PROBLEM DETAILS ->
Go through the entries below from the first line and output each one exactly, up to and including the line with "theorem legal_true (d".
<<<<
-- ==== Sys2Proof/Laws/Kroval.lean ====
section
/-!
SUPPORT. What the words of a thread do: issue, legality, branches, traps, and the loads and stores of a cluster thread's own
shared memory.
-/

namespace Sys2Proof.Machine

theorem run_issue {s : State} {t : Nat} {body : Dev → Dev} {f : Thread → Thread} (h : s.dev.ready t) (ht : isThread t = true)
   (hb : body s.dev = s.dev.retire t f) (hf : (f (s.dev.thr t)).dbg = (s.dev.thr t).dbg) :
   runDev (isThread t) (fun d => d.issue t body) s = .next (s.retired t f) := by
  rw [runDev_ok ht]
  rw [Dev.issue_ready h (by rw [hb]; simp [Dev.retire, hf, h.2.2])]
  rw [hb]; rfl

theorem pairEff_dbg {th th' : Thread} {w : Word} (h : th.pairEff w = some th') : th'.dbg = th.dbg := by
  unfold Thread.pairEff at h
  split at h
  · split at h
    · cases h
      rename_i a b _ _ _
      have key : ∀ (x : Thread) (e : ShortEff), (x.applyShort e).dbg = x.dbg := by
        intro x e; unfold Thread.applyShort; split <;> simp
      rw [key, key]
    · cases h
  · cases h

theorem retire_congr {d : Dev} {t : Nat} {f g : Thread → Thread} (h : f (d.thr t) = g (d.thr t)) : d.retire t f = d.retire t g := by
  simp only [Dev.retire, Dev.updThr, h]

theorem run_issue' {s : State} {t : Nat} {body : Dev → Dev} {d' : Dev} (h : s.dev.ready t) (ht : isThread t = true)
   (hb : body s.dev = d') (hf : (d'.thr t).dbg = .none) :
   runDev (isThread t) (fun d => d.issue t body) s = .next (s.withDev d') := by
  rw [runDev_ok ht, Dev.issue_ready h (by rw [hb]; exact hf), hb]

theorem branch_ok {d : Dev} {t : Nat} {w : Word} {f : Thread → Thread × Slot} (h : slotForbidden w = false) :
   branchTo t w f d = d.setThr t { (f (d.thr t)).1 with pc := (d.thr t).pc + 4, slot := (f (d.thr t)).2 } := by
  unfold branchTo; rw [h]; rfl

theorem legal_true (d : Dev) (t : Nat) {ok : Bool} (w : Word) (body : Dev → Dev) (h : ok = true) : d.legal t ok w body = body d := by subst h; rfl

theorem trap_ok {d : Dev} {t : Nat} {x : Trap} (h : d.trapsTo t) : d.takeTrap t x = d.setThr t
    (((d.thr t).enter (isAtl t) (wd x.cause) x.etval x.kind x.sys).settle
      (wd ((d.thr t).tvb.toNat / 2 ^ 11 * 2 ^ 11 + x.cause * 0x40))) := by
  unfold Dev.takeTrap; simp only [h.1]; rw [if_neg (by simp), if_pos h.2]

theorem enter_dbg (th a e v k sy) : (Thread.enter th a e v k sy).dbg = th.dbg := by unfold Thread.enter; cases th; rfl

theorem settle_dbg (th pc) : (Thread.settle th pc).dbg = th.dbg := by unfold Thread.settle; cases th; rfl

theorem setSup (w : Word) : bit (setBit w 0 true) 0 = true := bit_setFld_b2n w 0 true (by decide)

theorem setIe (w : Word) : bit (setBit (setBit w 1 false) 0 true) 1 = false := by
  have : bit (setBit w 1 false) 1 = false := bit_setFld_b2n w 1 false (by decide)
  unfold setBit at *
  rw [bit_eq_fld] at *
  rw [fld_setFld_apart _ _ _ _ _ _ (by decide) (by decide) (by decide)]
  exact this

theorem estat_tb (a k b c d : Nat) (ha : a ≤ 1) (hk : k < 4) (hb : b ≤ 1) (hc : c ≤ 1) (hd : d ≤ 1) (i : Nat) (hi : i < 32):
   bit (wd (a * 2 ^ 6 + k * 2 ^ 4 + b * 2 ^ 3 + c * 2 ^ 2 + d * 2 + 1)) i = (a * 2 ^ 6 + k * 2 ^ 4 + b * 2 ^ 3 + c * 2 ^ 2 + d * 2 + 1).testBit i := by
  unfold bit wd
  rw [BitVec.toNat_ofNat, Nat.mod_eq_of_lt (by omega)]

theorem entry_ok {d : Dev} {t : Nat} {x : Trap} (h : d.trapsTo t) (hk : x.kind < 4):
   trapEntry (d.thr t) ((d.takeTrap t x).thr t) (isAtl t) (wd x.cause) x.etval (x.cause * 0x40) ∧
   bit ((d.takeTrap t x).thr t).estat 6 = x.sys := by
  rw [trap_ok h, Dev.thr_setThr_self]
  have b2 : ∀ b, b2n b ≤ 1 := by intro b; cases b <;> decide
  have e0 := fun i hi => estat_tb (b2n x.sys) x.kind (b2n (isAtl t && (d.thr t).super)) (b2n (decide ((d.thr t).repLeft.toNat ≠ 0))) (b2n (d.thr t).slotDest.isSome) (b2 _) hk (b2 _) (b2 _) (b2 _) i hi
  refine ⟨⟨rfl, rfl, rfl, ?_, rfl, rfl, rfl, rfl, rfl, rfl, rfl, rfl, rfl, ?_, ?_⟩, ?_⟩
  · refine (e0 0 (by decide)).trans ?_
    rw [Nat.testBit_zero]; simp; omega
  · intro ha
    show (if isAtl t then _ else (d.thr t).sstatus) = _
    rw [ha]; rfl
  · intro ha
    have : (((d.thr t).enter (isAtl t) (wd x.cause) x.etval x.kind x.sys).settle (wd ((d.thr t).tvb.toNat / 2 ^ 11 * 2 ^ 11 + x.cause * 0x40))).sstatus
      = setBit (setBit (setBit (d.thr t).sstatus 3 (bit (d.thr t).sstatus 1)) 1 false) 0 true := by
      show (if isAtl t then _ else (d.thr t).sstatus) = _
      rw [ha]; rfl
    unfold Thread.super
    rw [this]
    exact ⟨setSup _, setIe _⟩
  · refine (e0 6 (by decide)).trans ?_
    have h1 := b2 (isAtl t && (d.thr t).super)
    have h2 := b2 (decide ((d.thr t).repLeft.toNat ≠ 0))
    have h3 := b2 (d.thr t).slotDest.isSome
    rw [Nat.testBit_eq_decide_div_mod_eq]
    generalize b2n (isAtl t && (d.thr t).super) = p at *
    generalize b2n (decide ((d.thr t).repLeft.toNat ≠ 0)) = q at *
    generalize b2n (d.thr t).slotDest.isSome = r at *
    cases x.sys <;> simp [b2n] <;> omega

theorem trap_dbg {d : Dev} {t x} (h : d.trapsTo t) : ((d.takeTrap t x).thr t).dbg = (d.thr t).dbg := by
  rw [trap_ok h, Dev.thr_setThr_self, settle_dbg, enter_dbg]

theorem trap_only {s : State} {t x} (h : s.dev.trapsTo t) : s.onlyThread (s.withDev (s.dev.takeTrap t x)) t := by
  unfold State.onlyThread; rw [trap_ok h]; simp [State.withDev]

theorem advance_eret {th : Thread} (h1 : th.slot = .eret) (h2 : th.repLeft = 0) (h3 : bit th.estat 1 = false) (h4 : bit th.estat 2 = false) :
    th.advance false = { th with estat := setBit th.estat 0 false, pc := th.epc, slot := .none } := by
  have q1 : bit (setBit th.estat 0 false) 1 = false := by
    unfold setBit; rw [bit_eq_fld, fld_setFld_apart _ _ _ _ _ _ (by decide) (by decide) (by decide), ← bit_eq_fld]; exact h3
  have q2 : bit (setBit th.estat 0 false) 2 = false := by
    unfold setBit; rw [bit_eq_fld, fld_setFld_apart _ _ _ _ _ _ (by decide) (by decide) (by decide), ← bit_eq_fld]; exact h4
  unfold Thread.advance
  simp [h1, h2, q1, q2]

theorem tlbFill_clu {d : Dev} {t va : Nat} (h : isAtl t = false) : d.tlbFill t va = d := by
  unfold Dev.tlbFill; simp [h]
>>>>
SOLUTION FOR THIS TASK ->
-- ==== Sys2Proof/Laws/Kroval.lean ====
section
/-!
SUPPORT. What the words of a thread do: issue, legality, branches, traps, and the loads and stores of a cluster thread's own
shared memory.
-/

namespace Sys2Proof.Machine

theorem run_issue {s : State} {t : Nat} {body : Dev → Dev} {f : Thread → Thread} (h : s.dev.ready t) (ht : isThread t = true)
   (hb : body s.dev = s.dev.retire t f) (hf : (f (s.dev.thr t)).dbg = (s.dev.thr t).dbg) :
   runDev (isThread t) (fun d => d.issue t body) s = .next (s.retired t f) := by
  rw [runDev_ok ht]
  rw [Dev.issue_ready h (by rw [hb]; simp [Dev.retire, hf, h.2.2])]
  rw [hb]; rfl

theorem pairEff_dbg {th th' : Thread} {w : Word} (h : th.pairEff w = some th') : th'.dbg = th.dbg := by
  unfold Thread.pairEff at h
  split at h
  · split at h
    · cases h
      rename_i a b _ _ _
      have key : ∀ (x : Thread) (e : ShortEff), (x.applyShort e).dbg = x.dbg := by
        intro x e; unfold Thread.applyShort; split <;> simp
      rw [key, key]
    · cases h
  · cases h

theorem retire_congr {d : Dev} {t : Nat} {f g : Thread → Thread} (h : f (d.thr t) = g (d.thr t)) : d.retire t f = d.retire t g := by
  simp only [Dev.retire, Dev.updThr, h]

theorem run_issue' {s : State} {t : Nat} {body : Dev → Dev} {d' : Dev} (h : s.dev.ready t) (ht : isThread t = true)
   (hb : body s.dev = d') (hf : (d'.thr t).dbg = .none) :
   runDev (isThread t) (fun d => d.issue t body) s = .next (s.withDev d') := by
  rw [runDev_ok ht, Dev.issue_ready h (by rw [hb]; exact hf), hb]

theorem branch_ok {d : Dev} {t : Nat} {w : Word} {f : Thread → Thread × Slot} (h : slotForbidden w = false) :
   branchTo t w f d = d.setThr t { (f (d.thr t)).1 with pc := (d.thr t).pc + 4, slot := (f (d.thr t)).2 } := by
  unfold branchTo; rw [h]; rfl

theorem legal_true (d : Dev) (t : Nat) {ok : Bool} (w : Word) (body : Dev → Dev) (h : ok = true) : d.legal t ok w body = body d := by subst h; rfl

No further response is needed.